-- ==== Sys2Proof/Laws/State.lean ====
section
/-! SUPPORT. Per update of the state, of a block, of a crew and of a thread: one lemma per field that says what the field holds
after it. -/

namespace Sys2Proof.Machine
open Sys2Proof

section updBlock
variable (s : State) (u : Nat) (f : Block → Block)
@[simp] theorem updBlock_mem : (s.updBlock u f).mem = s.mem := rfl
@[simp] theorem updBlock_reqs : (s.updBlock u f).reqs = s.reqs := rfl
@[simp] theorem updBlock_seqs : (s.updBlock u f).seqs = s.seqs := rfl
@[simp] theorem updBlock_retakes : (s.updBlock u f).retakes = s.retakes := rfl
@[simp] theorem updBlock_copies : (s.updBlock u f).copies = s.copies := rfl
@[simp] theorem updBlock_stage : (s.updBlock u f).stage = s.stage := rfl
@[simp] theorem updBlock_slates : (s.updBlock u f).slates = s.slates := rfl
@[simp] theorem updBlock_experts : (s.updBlock u f).experts = s.experts := rfl
@[simp] theorem updBlock_takes : (s.updBlock u f).takes = s.takes := rfl
@[simp] theorem updBlock_invals : (s.updBlock u f).invals = s.invals := rfl
@[simp] theorem updBlock_faults : (s.updBlock u f).faults = s.faults := rfl
@[simp] theorem updBlock_ckpt : (s.updBlock u f).ckpt = s.ckpt := rfl
@[simp] theorem updBlock_agents : (s.updBlock u f).agents = s.agents := rfl
@[simp] theorem updBlock_poison : (s.updBlock u f).poison = s.poison := rfl
@[simp] theorem updBlock_badRegs : (s.updBlock u f).badRegs = s.badRegs := rfl
@[simp] theorem updBlock_l1 : (s.updBlock u f).l1 = s.l1 := rfl
@[simp] theorem updBlock_l2 : (s.updBlock u f).l2 = s.l2 := rfl
@[simp] theorem updBlock_dir : (s.updBlock u f).dir = s.dir := rfl
@[simp] theorem updBlock_hostCache : (s.updBlock u f).hostCache = s.hostCache := rfl
@[simp] theorem updBlock_recs : (s.updBlock u f).recs = s.recs := rfl
@[simp] theorem updBlock_intents : (s.updBlock u f).intents = s.intents := rfl
@[simp] theorem updBlock_ib : (s.updBlock u f).ib = s.ib := rfl
@[simp] theorem updBlock_tlb : (s.updBlock u f).tlb = s.tlb := rfl
@[simp] theorem updBlock_walks : (s.updBlock u f).walks = s.walks := rfl
@[simp] theorem updBlock_cores : (s.updBlock u f).cores = s.cores := rfl
@[simp] theorem updBlock_dies : (s.updBlock u f).dies = s.dies := rfl
@[simp] theorem updBlock_launches : (s.updBlock u f).launches = s.launches := rfl
@[simp] theorem updBlock_ctxs : (s.updBlock u f).ctxs = s.ctxs := rfl
@[simp] theorem updBlock_queues : (s.updBlock u f).queues = s.queues := rfl
@[simp] theorem updBlock_lastPicks : (s.updBlock u f).lastPicks = s.lastPicks := rfl
@[simp] theorem updBlock_periods : (s.updBlock u f).periods = s.periods := rfl
@[simp] theorem updBlock_calls : (s.updBlock u f).calls = s.calls := rfl
@[simp] theorem updBlock_held : (s.updBlock u f).held = s.held := rfl
@[simp] theorem updBlock_dailies : (s.updBlock u f).dailies = s.dailies := rfl
@[simp] theorem updBlock_hubid : (s.updBlock u f).hubid = s.hubid := rfl
@[simp] theorem updBlock_hubidSet : (s.updBlock u f).hubidSet = s.hubidSet := rfl
@[simp] theorem updBlock_links : (s.updBlock u f).links = s.links := rfl
@[simp] theorem updBlock_homeWins : (s.updBlock u f).homeWins = s.homeWins := rfl
@[simp] theorem updBlock_beatSent : (s.updBlock u f).beatSent = s.beatSent := rfl
@[simp] theorem updBlock_beatStop : (s.updBlock u f).beatStop = s.beatStop := rfl
@[simp] theorem updBlock_fw : (s.updBlock u f).fw = s.fw := rfl
@[simp] theorem updBlock_power : (s.updBlock u f).power = s.power := rfl
@[simp] theorem updBlock_mgmt : (s.updBlock u f).mgmt = s.mgmt := rfl
@[simp] theorem updBlock_hubCycle : (s.updBlock u f).hubCycle = s.hubCycle := rfl
@[simp] theorem updBlock_agenda : (s.updBlock u f).agenda = s.agenda := rfl
@[simp] theorem updBlock_choices : (s.updBlock u f).choices = s.choices := rfl
@[simp] theorem updBlock_issue : (s.updBlock u f).issue = s.issue := rfl
@[simp] theorem updBlock_second : (s.updBlock u f).second = s.second := rfl
@[simp] theorem updBlock_turn : (s.updBlock u f).turn = s.turn := rfl
@[simp] theorem updBlock_clkAcc : (s.updBlock u f).clkAcc = s.clkAcc := rfl
@[simp] theorem updBlock_nextId : (s.updBlock u f).nextId = s.nextId := rfl
@[simp] theorem updBlock_news : (s.updBlock u f).news = s.news := rfl
end updBlock

section updCrew
variable (s : State) (u i : Nat) (f : Crew → Crew)
@[simp] theorem updCrew_mem : (s.updCrew u i f).mem = s.mem := rfl
@[simp] theorem updCrew_reqs : (s.updCrew u i f).reqs = s.reqs := rfl
@[simp] theorem updCrew_seqs : (s.updCrew u i f).seqs = s.seqs := rfl
@[simp] theorem updCrew_retakes : (s.updCrew u i f).retakes = s.retakes := rfl
@[simp] theorem updCrew_copies : (s.updCrew u i f).copies = s.copies := rfl
@[simp] theorem updCrew_stage : (s.updCrew u i f).stage = s.stage := rfl
@[simp] theorem updCrew_slates : (s.updCrew u i f).slates = s.slates := rfl
@[simp] theorem updCrew_experts : (s.updCrew u i f).experts = s.experts := rfl
@[simp] theorem updCrew_takes : (s.updCrew u i f).takes = s.takes := rfl
@[simp] theorem updCrew_invals : (s.updCrew u i f).invals = s.invals := rfl
@[simp] theorem updCrew_faults : (s.updCrew u i f).faults = s.faults := rfl
@[simp] theorem updCrew_ckpt : (s.updCrew u i f).ckpt = s.ckpt := rfl
@[simp] theorem updCrew_agents : (s.updCrew u i f).agents = s.agents := rfl
@[simp] theorem updCrew_poison : (s.updCrew u i f).poison = s.poison := rfl
@[simp] theorem updCrew_badRegs : (s.updCrew u i f).badRegs = s.badRegs := rfl
@[simp] theorem updCrew_l1 : (s.updCrew u i f).l1 = s.l1 := rfl
@[simp] theorem updCrew_l2 : (s.updCrew u i f).l2 = s.l2 := rfl
@[simp] theorem updCrew_dir : (s.updCrew u i f).dir = s.dir := rfl
@[simp] theorem updCrew_hostCache : (s.updCrew u i f).hostCache = s.hostCache := rfl
@[simp] theorem updCrew_recs : (s.updCrew u i f).recs = s.recs := rfl
@[simp] theorem updCrew_intents : (s.updCrew u i f).intents = s.intents := rfl
@[simp] theorem updCrew_ib : (s.updCrew u i f).ib = s.ib := rfl
@[simp] theorem updCrew_tlb : (s.updCrew u i f).tlb = s.tlb := rfl
@[simp] theorem updCrew_walks : (s.updCrew u i f).walks = s.walks := rfl
@[simp] theorem updCrew_cores : (s.updCrew u i f).cores = s.cores := rfl
@[simp] theorem updCrew_dies : (s.updCrew u i f).dies = s.dies := rfl
@[simp] theorem updCrew_launches : (s.updCrew u i f).launches = s.launches := rfl
@[simp] theorem updCrew_ctxs : (s.updCrew u i f).ctxs = s.ctxs := rfl
@[simp] theorem updCrew_queues : (s.updCrew u i f).queues = s.queues := rfl
@[simp] theorem updCrew_lastPicks : (s.updCrew u i f).lastPicks = s.lastPicks := rfl
@[simp] theorem updCrew_periods : (s.updCrew u i f).periods = s.periods := rfl
@[simp] theorem updCrew_calls : (s.updCrew u i f).calls = s.calls := rfl
@[simp] theorem updCrew_held : (s.updCrew u i f).held = s.held := rfl
@[simp] theorem updCrew_dailies : (s.updCrew u i f).dailies = s.dailies := rfl
@[simp] theorem updCrew_hubid : (s.updCrew u i f).hubid = s.hubid := rfl
@[simp] theorem updCrew_hubidSet : (s.updCrew u i f).hubidSet = s.hubidSet := rfl
@[simp] theorem updCrew_links : (s.updCrew u i f).links = s.links := rfl
@[simp] theorem updCrew_homeWins : (s.updCrew u i f).homeWins = s.homeWins := rfl
@[simp] theorem updCrew_beatSent : (s.updCrew u i f).beatSent = s.beatSent := rfl
@[simp] theorem updCrew_beatStop : (s.updCrew u i f).beatStop = s.beatStop := rfl
@[simp] theorem updCrew_fw : (s.updCrew u i f).fw = s.fw := rfl
@[simp] theorem updCrew_power : (s.updCrew u i f).power = s.power := rfl
@[simp] theorem updCrew_mgmt : (s.updCrew u i f).mgmt = s.mgmt := rfl
@[simp] theorem updCrew_hubCycle : (s.updCrew u i f).hubCycle = s.hubCycle := rfl
@[simp] theorem updCrew_agenda : (s.updCrew u i f).agenda = s.agenda := rfl
@[simp] theorem updCrew_choices : (s.updCrew u i f).choices = s.choices := rfl
@[simp] theorem updCrew_issue : (s.updCrew u i f).issue = s.issue := rfl
@[simp] theorem updCrew_second : (s.updCrew u i f).second = s.second := rfl
@[simp] theorem updCrew_turn : (s.updCrew u i f).turn = s.turn := rfl
@[simp] theorem updCrew_clkAcc : (s.updCrew u i f).clkAcc = s.clkAcc := rfl
@[simp] theorem updCrew_nextId : (s.updCrew u i f).nextId = s.nextId := rfl
@[simp] theorem updCrew_news : (s.updCrew u i f).news = s.news := rfl
end updCrew

section updThread
variable (s : State) (u i l : Nat) (f : Thread → Thread)
@[simp] theorem updThread_mem : (s.updThread u i l f).mem = s.mem := rfl
@[simp] theorem updThread_reqs : (s.updThread u i l f).reqs = s.reqs := rfl
@[simp] theorem updThread_seqs : (s.updThread u i l f).seqs = s.seqs := rfl
@[simp] theorem updThread_retakes : (s.updThread u i l f).retakes = s.retakes := rfl
@[simp] theorem updThread_copies : (s.updThread u i l f).copies = s.copies := rfl
@[simp] theorem updThread_stage : (s.updThread u i l f).stage = s.stage := rfl
@[simp] theorem updThread_slates : (s.updThread u i l f).slates = s.slates := rfl
@[simp] theorem updThread_experts : (s.updThread u i l f).experts = s.experts := rfl
@[simp] theorem updThread_takes : (s.updThread u i l f).takes = s.takes := rfl
@[simp] theorem updThread_invals : (s.updThread u i l f).invals = s.invals := rfl
@[simp] theorem updThread_faults : (s.updThread u i l f).faults = s.faults := rfl
@[simp] theorem updThread_ckpt : (s.updThread u i l f).ckpt = s.ckpt := rfl
@[simp] theorem updThread_agents : (s.updThread u i l f).agents = s.agents := rfl
@[simp] theorem updThread_poison : (s.updThread u i l f).poison = s.poison := rfl
@[simp] theorem updThread_badRegs : (s.updThread u i l f).badRegs = s.badRegs := rfl
@[simp] theorem updThread_l1 : (s.updThread u i l f).l1 = s.l1 := rfl
@[simp] theorem updThread_l2 : (s.updThread u i l f).l2 = s.l2 := rfl
@[simp] theorem updThread_dir : (s.updThread u i l f).dir = s.dir := rfl
@[simp] theorem updThread_hostCache : (s.updThread u i l f).hostCache = s.hostCache := rfl
@[simp] theorem updThread_recs : (s.updThread u i l f).recs = s.recs := rfl
@[simp] theorem updThread_intents : (s.updThread u i l f).intents = s.intents := rfl
@[simp] theorem updThread_ib : (s.updThread u i l f).ib = s.ib := rfl
@[simp] theorem updThread_tlb : (s.updThread u i l f).tlb = s.tlb := rfl
@[simp] theorem updThread_walks : (s.updThread u i l f).walks = s.walks := rfl
@[simp] theorem updThread_cores : (s.updThread u i l f).cores = s.cores := rfl
@[simp] theorem updThread_dies : (s.updThread u i l f).dies = s.dies := rfl
@[simp] theorem updThread_launches : (s.updThread u i l f).launches = s.launches := rfl
@[simp] theorem updThread_ctxs : (s.updThread u i l f).ctxs = s.ctxs := rfl
@[simp] theorem updThread_queues : (s.updThread u i l f).queues = s.queues := rfl
@[simp] theorem updThread_lastPicks : (s.updThread u i l f).lastPicks = s.lastPicks := rfl
@[simp] theorem updThread_periods : (s.updThread u i l f).periods = s.periods := rfl
@[simp] theorem updThread_calls : (s.updThread u i l f).calls = s.calls := rfl
@[simp] theorem updThread_held : (s.updThread u i l f).held = s.held := rfl
@[simp] theorem updThread_dailies : (s.updThread u i l f).dailies = s.dailies := rfl
@[simp] theorem updThread_hubid : (s.updThread u i l f).hubid = s.hubid := rfl
@[simp] theorem updThread_hubidSet : (s.updThread u i l f).hubidSet = s.hubidSet := rfl
@[simp] theorem updThread_links : (s.updThread u i l f).links = s.links := rfl
@[simp] theorem updThread_homeWins : (s.updThread u i l f).homeWins = s.homeWins := rfl
@[simp] theorem updThread_beatSent : (s.updThread u i l f).beatSent = s.beatSent := rfl
@[simp] theorem updThread_beatStop : (s.updThread u i l f).beatStop = s.beatStop := rfl
@[simp] theorem updThread_fw : (s.updThread u i l f).fw = s.fw := rfl
@[simp] theorem updThread_power : (s.updThread u i l f).power = s.power := rfl
@[simp] theorem updThread_mgmt : (s.updThread u i l f).mgmt = s.mgmt := rfl
@[simp] theorem updThread_hubCycle : (s.updThread u i l f).hubCycle = s.hubCycle := rfl
@[simp] theorem updThread_agenda : (s.updThread u i l f).agenda = s.agenda := rfl
@[simp] theorem updThread_choices : (s.updThread u i l f).choices = s.choices := rfl
@[simp] theorem updThread_issue : (s.updThread u i l f).issue = s.issue := rfl
@[simp] theorem updThread_second : (s.updThread u i l f).second = s.second := rfl
@[simp] theorem updThread_turn : (s.updThread u i l f).turn = s.turn := rfl
@[simp] theorem updThread_clkAcc : (s.updThread u i l f).clkAcc = s.clkAcc := rfl
@[simp] theorem updThread_nextId : (s.updThread u i l f).nextId = s.nextId := rfl
@[simp] theorem updThread_news : (s.updThread u i l f).news = s.news := rfl
end updThread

┄┄┄┄┄┄┄┄┄┄┄┄┄┄┄┄┄┄┄┄

WHAT IS NEEDED - Which lines above contain the word "beatSent"? Copy each of them.

EXPECTED OUTPUT -
@[simp] theorem updBlock_beatSent : (s.updBlock u f).beatSent = s.beatSent := rfl
@[simp] theorem updCrew_beatSent : (s.updCrew u i f).beatSent = s.beatSent := rfl
@[simp] theorem updThread_beatSent : (s.updThread u i l f).beatSent = s.beatSent := rfl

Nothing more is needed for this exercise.